# WORK ITEM:
Print all of the records below again without a single difference.

BEGIN

-- ==== Sys2Proof/Machine/Flags.lean ====
section
/-! DEFINITION. What issue decides before a word takes effect: predicates (R81), pending registers and write
conflicts (R84), the cases of one operation. -/

namespace Sys2Proof.Machine

/-- A case or halt cause: reason (R102), DETAIL, AUX. -/
structure Case where
  reason : Nat
  detail : Nat
  aux    : Nat
deriving DecidableEq, Repr

/-- OPERAND_CASE with a DETAIL. -/
def opCase (d : Nat) (aux : Nat := 0) : Case := ⟨0x02, d, aux⟩

/-- A g register; g0 reads 0 (R75). -/
def State.g (s : State) (t n : Nat) : Nat := if n = 0 then 0 else s.rd F.G t n
/-- A v register. -/
def State.v (s : State) (t n : Nat) : Nat := s.rd F.V t n
/-- A pair of v registers, the even one low (R134). -/
def State.v2 (s : State) (t n : Nat) : Nat := s.v t n + 2 ^ 512 * s.v t (n + 1)
/-- A predicate register; p0 reads 1 (R75). -/
def State.p (s : State) (t n : Nat) : Nat := if n = 0 then 1 else s.rd (F.P n) t

/-- Write a register, g0 and p0 discarding the write (R75). -/
def State.setReg (s : State) (t : Nat) (d : Dst) (v : Nat) : State :=
  match d with
  | .g n => if n = 0 then s else s.wr F.G v t n
  | .v n => s.wr F.V v t n
  | .p n => if n = 0 then s else s.wr (F.P n) v t

/-- Whether a slot's predicate lets it execute (R80, R81). -/
def State.predOn (s : State) (t : Nat) (sl : Slot) : Bool := (s.p t sl.pred == 1) != sl.neg

/-- Whether a register's pending flag is set: a result for it is still to retire (R84). -/
def State.isPending (s : State) (t : Nat) (d : Dst) : Bool := (s.tile t).results.any fun r => r.dst == d

/-- ILLEGAL_OP with the offending slot and, for 0x04 and 0x05, the register number (R102). -/
def illegal (detail raw : Nat) (reg : Nat := 0) : Case := ⟨0x01, detail, raw + 2 ^ 32 * reg⟩

/-- The pending and conflict causes of one slot (R84): of what it reads, then of what it writes. seen are the registers
that earlier slots of the word write. -/
def State.pendingCases (s : State) (t : Nat) (sl : Slot) (seen : List Dst) : List Case :=
  ((sl.reads.filter fun d => s.isPending t d).map fun d => illegal 0x04 sl.enc d.num)
    ++ (sl.writes.filter fun d => s.isPending t d || seen.contains d).map fun d => illegal 0x05 sl.enc d.num

/-- A result is issued (R83, R84): it retires lat tc from now. -/
def State.post (s : State) (t : Nat) (lat : Nat) (d : Dst) (v : Nat) : State :=
  if d = .g 0 ∨ d = .p 0 then s
  else s.upTile t fun x => { x with results := x.results ++ [{ due := s.tc + lat, dst := d, val := v }] }

end Sys2Proof.Machine
end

END

# YOUR RESPONSE:
-- ==== Sys2Proof/Machine/Flags.lean ====
section
/-! DEFINITION. What issue decides before a word takes effect: predicates (R81), pending registers and write
conflicts (R84), the cases of one operation. -/

namespace Sys2Proof.Machine

/-- A case or halt cause: reason (R102), DETAIL, AUX. -/
structure Case where
  reason : Nat
  detail : Nat
  aux    : Nat
deriving DecidableEq, Repr

/-- OPERAND_CASE with a DETAIL. -/
def opCase (d : Nat) (aux : Nat := 0) : Case := ⟨0x02, d, aux⟩

/-- A g register; g0 reads 0 (R75). -/
def State.g (s : State) (t n : Nat) : Nat := if n = 0 then 0 else s.rd F.G t n
/-- A v register. -/
def State.v (s : State) (t n : Nat) : Nat := s.rd F.V t n
/-- A pair of v registers, the even one low (R134). -/
def State.v2 (s : State) (t n : Nat) : Nat := s.v t n + 2 ^ 512 * s.v t (n + 1)
/-- A predicate register; p0 reads 1 (R75). -/
def State.p (s : State) (t n : Nat) : Nat := if n = 0 then 1 else s.rd (F.P n) t

/-- Write a register, g0 and p0 discarding the write (R75). -/
def State.setReg (s : State) (t : Nat) (d : Dst) (v : Nat) : State :=
  match d with
  | .g n => if n = 0 then s else s.wr F.G v t n
  | .v n => s.wr F.V v t n
  | .p n => if n = 0 then s else s.wr (F.P n) v t

/-- Whether a slot's predicate lets it execute (R80, R81). -/
def State.predOn (s : State) (t : Nat) (sl : Slot) : Bool := (s.p t sl.pred == 1) != sl.neg

/-- Whether a register's pending flag is set: a result for it is still to retire (R84). -/
def State.isPending (s : State) (t : Nat) (d : Dst) : Bool := (s.tile t).results.any fun r => r.dst == d

/-- ILLEGAL_OP with the offending slot and, for 0x04 and 0x05, the register number (R102). -/
def illegal (detail raw : Nat) (reg : Nat := 0) : Case := ⟨0x01, detail, raw + 2 ^ 32 * reg⟩

/-- The pending and conflict causes of one slot (R84): of what it reads, then of what it writes. seen are the registers
that earlier slots of the word write. -/
def State.pendingCases (s : State) (t : Nat) (sl : Slot) (seen : List Dst) : List Case :=
  ((sl.reads.filter fun d => s.isPending t d).map fun d => illegal 0x04 sl.enc d.num)
    ++ (sl.writes.filter fun d => s.isPending t d || seen.contains d).map fun d => illegal 0x05 sl.enc d.num

/-- A result is issued (R83, R84): it retires lat tc from now. -/
def State.post (s : State) (t : Nat) (lat : Nat) (d : Dst) (v : Nat) : State :=
  if d = .g 0 ∨ d = .p 0 then s
  else s.upTile t fun x => { x with results := x.results ++ [{ due := s.tc + lat, dst := d, val := v }] }

end Sys2Proof.Machine
end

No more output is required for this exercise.